Exercise aim:
The response must be made up of the lines in the entries below that contain "Machine".

Collected data entries:

-- ==== Sys2Proof/Machine/Context.lean ====
section
/-! DEFINITION. Contexts: regions, freeze waves, thaws, evictions, destruction and energy accounts (R388-R402), and the clearing of meet
entries (R345). -/

namespace Sys2Proof.Machine

/-! ### Energy (R401) -/

/-- A sample of one cluster's counter: the difference from the last goes to the context that has run there, and another may run from here on. [Assumption 54: DESIGN CHOICE.] -/
def State.sampleEnergy (s : State) (ctx k : Nat) : State :=
  let c := s.cluster k
  let now := Config.energyCounter k s.tick % 2 ^ 64
  let a := SMap.get s.energy (0, 0) c.ran
  ({ s with energy := SMap.set s.energy c.ran (a.1 + (now + 2 ^ 64 - c.sample) % 2 ^ 64, a.2 + if c.shared then 1 else 0) } : State).modCluster k fun c =>
    { c with sample := now, ran := ctx, shared := false }

/-- Every cluster of a context's region sampled; `ctx` runs there from here on, or 0 none. -/
def State.sampleRegion (s : State) (r : Region) (ctx : Nat) : State := r.clusters.foldl (fun s k => s.sampleEnergy ctx k) s

/-! ### Freeze waves (R391-R394) -/

def State.waveOf (s : State) (ctx : Nat) : Option Wave := s.waves.find? fun w => decide (w.ctx = ctx)
def State.modWave (s : State) (ctx : Nat) (f : Wave → Wave) : State := { s with waves := s.waves.map fun w => if w.ctx = ctx then f w else w }

/-- R391: the pre-emption notice on every strand resident in a region. -/
def State.notifyRegion (s : State) (ctx at_ : Nat) : State :=
  s.tiles.foldl (fun s p =>
    if (s.ctx ctx).holds p.1 then
      ((List.range 8).foldl (fun s n => if (s.strand p.1 n).st = .free then s else s.raiseAsync p.1 n ⟨7, BitVec.ofNat 64 at_, 0, 0⟩) s).poke p.1
    else s) s

/-- A freeze wave to begin at a tick. -/
def State.armWave (s : State) (ctx at_ : Nat) (destroy : Bool) : State :=
  ({ s with waves := s.waves ++ [⟨ctx, at_, false, [], destroy⟩] } : State).atTick at_ 0 .freezeStart (opId ctx)

/-- CTX_FREEZE (R390, R391): the wave begins at F; a second freeze before F raises a second notice, and F stands. -/
def execCtxFreeze (s : State) : Host.Outcome State Fault Refusal :=
  s.command .ctxFreeze true [mask64, mask64] fun c s =>
    let n := c.arg 1
    let lead := c.arg 2
    if !ctxNumber n ∨ 2 ^ 24 < lead then s.finish 4 0 []
    else if (s.ctx n).st ≠ .running then s.finish 3 0 []
    else match s.waveOf n with
      | none =>
        let s := s.armWave n (s.tick + lead) false
        (if lead = 0 then s else s.notifyRegion n (s.tick + lead)).keepBusy
      | some w => (if w.begun then s else s.notifyRegion n w.at_).keepBusy

/-- FREEZE_START (R392): dispatch to the region stops, and a marker goes to each of its tiles. [Assumption 52: DEDUCED.] -/
def execFreezeStart (s : State) : Host.Outcome State Fault Refusal :=
  let n := s.ev.id
  match s.waveOf n with
  | none => .next s
  | some w =>
    if w.begun then .next s
    else
      let c := s.ctx n
      let s := (s.modCtx n fun c => { c with waving := true }).modWave n fun w => { w with begun := true, left := c.tiles }
      .next (c.tiles.foldl (fun s t => s.send vnConfig n (edgeTile c.home) t .freezeMarker (opTileId t n)) s)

Task result:
-- ==== Sys2Proof/Machine/Context.lean ====
namespace Sys2Proof.Machine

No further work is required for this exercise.